Anomaly detection (AD) in surface inspection is an essential yet challenging task in manufacturing due to the quantity imbalance problem of scarce abnormal data. To overcome the above, a reconstruction encoder-decoder (ED) such as autoencoder or U-Net which is trained with only anomaly-free samples is widely adopted, in the hope that unseen abnormals should yield a larger reconstruction error than normal. Over the past years, researches on self-supervised reconstruction-by-inpainting have been reported. They mask out suspected defective regions for inpainting in order to make them invisible to the reconstruction ED to deliberately cause inaccurate reconstruction for abnormals. However, their limitation is multiple random masking to cover the whole input image due to defective regions not being known in advance. We propose a novel reconstruction-by-inpainting method dubbed Excision and Recovery (EAR) that features single deterministic masking. For this, we exploit a pre-trained spatial attention model to predict potential suspected defective regions that should be masked out. We also employ a variant of U-Net as our ED to further limit the reconstruction ability of the U-Net model for abnormals, in which skip connections of different layers can be selectively disabled. In the training phase, all the skip connections are switched on to fully take the benefits from the U-Net architecture. In contrast, for inferencing, we only keep deeper skip connections with shallower connections off. We validate the effectiveness of EAR using an MNIST pre-trained attention for a commonly used surface AD dataset, KolektorSDD2. The experimental results show that EAR achieves both better AD performance and higher throughput than state-of-the-art methods. We expect that the proposed EAR model can be widely adopted as training and inference strategies for AD purposes.

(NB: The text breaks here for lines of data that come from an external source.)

/-- A matrix-vector call (R300 to R314). -/
structure Call where
  token   : Nat
  desc    : Vector Word 4
  mrec    : BitVec 128
  vrec    : BitVec 128
  orec    : BitVec 128
  seg0    : BitVec 128
  seg4    : BitVec 128
  ctx     : Fin 64
  contract : Nat
  seed    : BitVec 64
  /-- R309: the tenant's steering word at issue. -/
  steer   : Word
  /-- The handle whose vectors the call has still to read (R303), the vectors of a handle-fed call that it has read, each byte with whether
  it was in error (R424), and the declared tag. -/
  vbuf    : Option (Fin 32)
  vecs    : Option (List (Byte × Bool))
  vtag    : Nat
  /-- R310: the bank path was chosen. -/
  bank    : Bool
  /-- R307: a row has been computed by bank units. -/
  banked : Bool
  /-- Rows that are not complete and lie in no entry, ascending. -/
  todo    : List Nat
  /-- R314: rows in progress: the row, its next chunk, and for each vector the accumulator and whether it has met poison. -/
  partials : List (Nat × Nat × List (Acc × Bool))
  wait    : Option Nat
  fault   : Option Nat
  poison  : Bool
  cvx     : Bool
  oob     : Bool
  dropped : Nat
  deriving DecidableEq, Repr

/-- R203: an element of LDA whose line waits for a fault entry: its lane, row and virtual address, for a private element the base of seg1 at
issue, COMP of its record, and whether its line comes to the lowest retention (R199). -/
structure LdaWait where
  fault : Nat
  lane  : Lane
  row   : Fin 128
  va    : Nat
  base  : Option Nat
  comp  : Bool
  low   : Bool
  deriving DecidableEq, Repr

/-- What an operation that has issued and is not complete still has to do. -/
inductive Work where
  /-- A pip-tracked word (R99): its pip, results, the lanes that raise class 0x13 at its end, those that raise class 0x08, each with the
  virtual address of its lowest poisoned element, and whether it sets BOUNDS (R126). -/
  | pip (p : Fin 12) (writes : List LaneWrite) (cvx : Word) (bad : List (Lane × Nat)) (oob : Bool)
  /-- ULD (R206): the scoreboarded registers and their values; poison was read. -/
  | uld (writes : List (Fin 128 × Word)) (poison : Bool) (va : Nat)
  /-- XPLD (R270): the bytes of the pattern that it writes, by position. -/
  | xpld (x : Fin 16) (bytes : List (Nat × Byte)) (poison : Bool) (va : Nat)
  /-- An atomic word (R236 to R240): the elements still to be performed, and its prefix ordering and scope. -/
  | atomic (elems : List AtomicElem) (order : Nat) (reach : Reach)
  /-- R239: elements that met poison and whose report has not arrived. -/
  | report (who : List (Slot × Lane × Nat))
  /-- BRED (R246): for each location the elements that the bundle combines. -/
  | bred (updates : List (List AtomicElem)) (order : Nat) (reach : Reach)
  /-- LDA (R203): the token, the results read so far, the elements whose line waits for a fault entry, lanes with an element out of bounds,
  and the flags. -/
  | lda (token : Nat) (writes : List LaneWrite) (waits : List LdaWait) (oob : Word) (fault poison : Bool)
  /-- PLY.GET (R327): the token, its results, the records consumed, and the flags. -/
  | plyGet (token : Nat) (writes : List LaneWrite) (count : Nat) (fault poison : Bool)
  /-- A drain (R295): token, tile, `.z`, MOD, rounding mode, seed and destination; once the tile has been read, the codes of
  the elements still to be written with their numbers 64r + c; a fault entry it waits for; and what it reports. -/
  | drain (token tile : Nat) (z : Bool) (fmt rnd : Nat) (seed : BitVec 64) (dst : DrainDst) (read : Bool)
      (out : List (Nat × Nat)) (width : Nat) (wait : Option Nat) (fault : Option Nat) (cvx : Bool) (dropped : Nat)
  /-- MVX. -/
  | mvx (call : Call)
  /-- LAUNCH (R381): the token and the record's virtual address. -/
  | launch (token va : Nat)
  deriving DecidableEq, Repr

/-- An operation in flight, by its number: the group that issued it, its threads, the header of its word's clause and the word's code
offset, and whether it is a word of the handler (R401); what happens before it, and its own accesses (R225). -/
structure Op where
  id    : Nat
  core  : CoreId
  slot  : Slot
  lanes : Word
  pc    : Word
  fword : Word
  handler : Bool
  word  : Word
  work  : Work
  view  : View
  did   : View
  deriving DecidableEq, Repr

/-- What an entry of a reservation table does (R288, R312). -/
inductive Job where
  /-- A pass (R284 to R290): its bindings, captured operands and contributing rows, and what happens before it (R226). -/
  | pass (var : Nat) (mcfg : Word) (a b : Captured) (contrib : Word) (view : View)
  /-- The drain that is the operation of the entry's number. -/
  | drain
  /-- Rows of a matrix-vector call: the operation, and those of the entry's rows that are not complete. -/
  | rows (op : Nat) (rows : List Nat)
  deriving DecidableEq, Repr

/-- R288: an entry of a quad engine's reservation table, in posting order: the group that posted it, its tile, whether it
has started, and the cycles it has waited. -/
structure Entry where
  id      : Nat
  core    : CoreId
  slot    : Slot
  team    : Nat
  tile    : Option Nat
  started : Bool
  posted  : Nat
  job     : Job
  deriving DecidableEq, Repr

/-- A quad (R1, R116, R288): the entries of its engine, and the ACQ requests that wait at its arbiter, in posting order. -/
structure Quad where
  entries : List Entry
  acq     : List (CoreId × Slot)
  deriving DecidableEq, Repr

/-- R363: an entry of a context's fault queue; and the lanes of its group for which firmware has answered another entry with fail
(R364). -/
structure FaultEntry where
  id      : Nat
  ctx     : Fin 64
  core    : CoreId
  slot    : Slot
  lanes   : Word
  va      : Nat
  kind    : Nat
  refused : Word
  deriving DecidableEq, Repr

/-- R376: how a stored line is encrypted: the key, and the physical line under which it was written, which gives the data unit (a
256-byte sector of the physical address space), its tweak, and the line's place in it. -/
structure KeyTag where
  key  : BitVec 512
  line : Nat
  deriving DecidableEq, Repr

/-- R424: an element that holds an uncorrectable error: a lane register by its row, a predicate, a uniform register, a buffer record, an
element of a tile, or a 4-byte word of scratch. -/
inductive EccSite where
  | lane (core : CoreId) (slot : Slot) (lane : Lane) (row : Fin 128)
  | pred (core : CoreId) (slot : Slot) (lane : Lane) (q : Fin 64)
  | uni (core : CoreId) (slot : Slot) (reg : Fin 128)
  | rec_ (core : CoreId) (slot : Slot) (b : Fin 32)
  | tile (core : CoreId) (slot : Slot) (tile elem : Nat)
  | scratch (core : CoreId) (word : Nat)
  deriving DecidableEq, Repr

/-- R214: an 8-byte block of memory, under the key slot by which it is reached (R377), or of a core's scratch partition. -/
inductive Place where
  | phys (block : Nat) (key : Option (Fin 8))
  | scratch (core : CoreId) (block : Nat)
  deriving DecidableEq, Repr

/-- R215, R224: a write that stands in the coherence orders of the bytes of a block: for each byte its address, what it replaced there,
and the number of the write in `State.writes`; whether it is that of an atomic; the die that it left, that die's own counter then, and the
clock vector that it carries; and whether it has become visible to every acquire load and atomic whose instance holds its writer (R223). -/
structure Version where
  place  : Place
  bytes  : List (Nat × Byte × Nat)
  rmw    : Bool
  die    : Option (Fin 17)
  epoch  : Nat
  clock  : Vector Nat 17
  spread : Bool
  deriving DecidableEq, Repr

/-- R218 to R221: a write by its number: its writer, the releases whose carrier or whose chain it is, and what happens before it. -/
structure WriteInfo where
  id    : Nat
  party : Party
  heads : List Head
  view  : View
  deriving DecidableEq, Repr

/-- R222: an element of a load that has not landed and may still take effect later: the number of the read, the operation, the lane, the
rows that it fills, W and the record's tag, whether an L1 may serve it, its bytes, what happens before it, and the acquires of its thread
that follow it, its own among them. -/
structure Reread where
  read    : Nat
  op      : Nat
  core    : CoreId
  slot    : Slot
  lanes   : Word
  rows    : List (Fin 128)
  w       : Nat
  tag     : Nat
  cached  : Bool
  targets : List Target
  known   : List Nat
  by_     : List (Party × Reach)
  deriving DecidableEq, Repr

翻译：表面检测中的异常检测（AD）是制造业中一项关键但具有挑战性的任务，其难点在于异常数据稀缺引发的数量不均衡问题。为克服此问题，广泛采用仅用无异常样本训练的编码器-解码器（ED）重构模型（如自编码器或U-Net），期望未知异常区域能产生比正常区域更大的重构误差。近年来，基于自监督图像修复重构的研究已有报道：通过掩蔽疑似缺陷区域进行修复，使其对重构ED不可见，从而刻意导致异常区域重构不准确。然而，此类方法的局限在于需采用多重随机掩码覆盖整个输入图像——因为缺陷区域无法预先获知。我们提出名为"切除与恢复"（EAR）的新型图像修复重构方法，其核心是单确定性掩码。具体而言，我们利用预训练的空间注意力模型预测需掩蔽的潜在疑似缺陷区域，同时采用改进型U-Net作为ED，通过选择性禁用不同层级的跳跃连接，进一步限制U-Net对异常区域的重构能力。训练阶段所有跳跃连接均保持激活以充分利用U-Net架构优势，推理阶段则仅保留深层跳跃连接并关闭浅层连接。我们使用MNIST预训练注意力在常用表面异常检测数据集KolektorSDD2上验证EAR的有效性。实验结果表明，EAR在异常检测性能和计算吞吐量上均优于现有最优方法。我们预期所提出的EAR模型可作为通用的训练与推理策略，广泛服务于异常检测任务。